I get questions each day. Some are interesting and unique, but most follow a theme. Are you a little, a slave, a sub? Are you married to your Dom, your Daddy, your Master? Are you a porn blog, love blog, little blog? I think my answer of “Yes to all the above” irritates some. What’s the concern with labels? With Qualifiers? Are people uncomfortable with things that are undefined? Do I need to define it for you? No, frankly I don’t, but I will explain why I say “Yes to all the above”.
What i need, want, lust after, changes by the day. By day, I am a Psychologist. I diagnose people all day everyday. I assess them using validated instruments, and tell them their strengths and weaknesses, and tell them where they should go from there (Psychiatry, Neurology, Psychotherapy, etc). I make big decisions. And you know what? It. Is. Hard. It takes a toll. I don’t like giving bad news like “hey you have early onset dementia, sorry”. It doesn’t feel good to change peoples lives like that. So, what does that mean for my submission?

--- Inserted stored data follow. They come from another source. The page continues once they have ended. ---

theorem witness_StepsAreIssued_lanes :
    carries (atWork [1 * 2 ^ 250] embedding) (1 * 2 ^ 250) false = true      -- LOADW, whose tile no pass has taken
    ∧ carries (atWork [3 * 2 ^ 250] embedding) (3 * 2 ^ 250) = true    -- DRAIN
    ∧ carries (atWork [4 * 2 ^ 250] embedding) (4 * 2 ^ 250) = true    -- SFN
    ∧ carries (atWork [5 * 2 ^ 250] embedding) (5 * 2 ^ 250) = true    -- NORM, statistics
    ∧ carries (atWork [5 * 2 ^ 250 + 2 ^ 179] embedding) (5 * 2 ^ 250 + 2 ^ 179) = true := by decide +kernel
theorem witness_StepsAreIssued_chains :
    carries (atWork [6 * 2 ^ 250] embedding) (6 * 2 ^ 250) = true
    ∧ carries (atWork [6 * 2 ^ 250 + 2 ^ 177] embedding) (6 * 2 ^ 250 + 2 ^ 177) = true
    ∧ carries (atWork [6 * 2 ^ 250 + 2 ^ 178] embedding) (6 * 2 ^ 250 + 2 ^ 178) = true := by decide +kernel
theorem witness_StepsAreIssued_selects :
    carries (atWork [8 * 2 ^ 250] embedding) (8 * 2 ^ 250) = true
    ∧ carries (atWork [8 * 2 ^ 250 + 2 ^ 107] embedding) (8 * 2 ^ 250 + 2 ^ 107) = true
    ∧ carries (atWork [8 * 2 ^ 250 + 2 ^ 108] embedding) (8 * 2 ^ 250 + 2 ^ 108) = true
    ∧ carries (atWork [16 * 2 ^ 250] embedding) (16 * 2 ^ 250) = true := by decide +kernel
theorem witness_StepsAreIssued_stream : carries (withTile (2 * 2 ^ 250)) (2 * 2 ^ 250) = true
    ∧ carries (atWork [2 * 2 ^ 250] embedding) (2 * 2 ^ 250) false = true := by decide +kernel

/-- CHECK of 64 bytes of scratch, its record to the start of scratch. -/
def checkWord : Nat := 18 * 2 ^ 250 + 2 ^ 182 + 0x0800_0000_0000 * 2 ^ 134 + 0x0800_0000_0000 * 2 ^ 28

theorem witness_StepsAreIssued_check : carries (atWork [checkWord] embedding) checkWord = true := by decide +kernel

/-- The words of MARK with value 9, of a WAIT for queue 0, of a LOOP of COUNT 2 to step 0, and of END. -/
def markWord : Nat := 0x21 * 2 ^ 250 + 9 * 2 ^ 176
def waitWord : Nat := 0x20 * 2 ^ 250 + 1 * 2 ^ 160
def loopWord : Nat := 0x22 * 2 ^ 250 + 2 * 2 ^ 162
def endWord : Nat := 0x3F * 2 ^ 250

/-- A step that is carried out, or not yet. -/
def queued (ran : Bool) : QStep := { QStep.issued 0 (2 ^ 250) 0 0 with ran := ran }

/-- The sequencer of partition 1 in another state. -/
def seqIs (q : Seq) (t : TaskSet) : State := { atWork [endWord] t with seqs := [(1, q)] }

theorem witness_SequencerStepsAct :
    (((atWork [markWord] embedding).seq 1).run = some (runOf [markWord]) ∧ wOpcode (stepWord (image 1 [markWord]) 0) = opMark
      ∧ wMarkValue (stepWord (image 1 [markWord]) 0) = 9 ∧ (atWork [markWord] embedding).deviceStop = false
      ∧ ((atWork [markWord] embedding).seq 1).unitsIdle = true ∧ bitOf ((atWork [markWord] embedding).gov 0x9021 3) 0 = false
      ∧ (atWork [markWord] embedding).gov 0x9001 4 ≠ 9)
    ∧ ((atWork [waitWord] embedding).atStep 1 opWait = some (runOf [waitWord]) ∧ wUntil waitWord = 0
      ∧ Nat.land (wMask waitWord) ((atWork [waitWord] embedding).seq 1).completion = wMask waitWord
      ∧ Nat.land (wMask waitWord) (({ Seq.none with queues := [(0, [queued false])] } : Seq).completion) ≠ wMask waitWord)
    ∧ ((atWork [loopWord] embedding).atStep 1 opLoop = some (runOf [loopWord])
      ∧ ([0, 0, 0, 0] : List Nat).getD (wLevel loopWord) 0 < wLoopCount loopWord
      ∧ wLoopCount loopWord ≤ ([2, 0, 0, 0] : List Nat).getD (wLevel loopWord) 0) := by decide +kernel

It means that what I need from my love (who I sometimes refer to here as DaddyHubs) changes. Some days I am sick of all responsibility. I’m tired of making big decisions and I need him to decide for me - what to eat, what to wear, what to watch, when to go to bed. Other days, that is the last thing I need or want. Some days, when I’m not so tired and I am feeling more like me, I need a partner, an equal, someone to just talk about the day with and drink some wine with me and go to bed with me knowing that no matter what, we are in it together.
Other times, like today, it changes over the course of the day. I woke up thinking I needed a little day, but it turned out, I just needed quiet, and a book, and a few back rubs. And to reciprocate, I cooked my man his favorite dinner, and tonight, well, it’s turning into a “fuck me like your dirty whore kinda night”.
If I labeled myself as only one thing, that wouldn’t truly reflect what I am, what we are. I call him many names, Daddy, Master, Sir, DaddyHubs or just his plain ole name. And guess what? He gets to do the same. Because there are nights He needs to be Master or Daddy, or just plain ole him.
Now labels work for people, and to that I say, do what is right for YOU! But understand, this life, this lifestyle, is not one size fits all, it isn’t one label is all you get. You can be any damn thing you want. So go ahead and say “Yes to all the above” if it fits you best!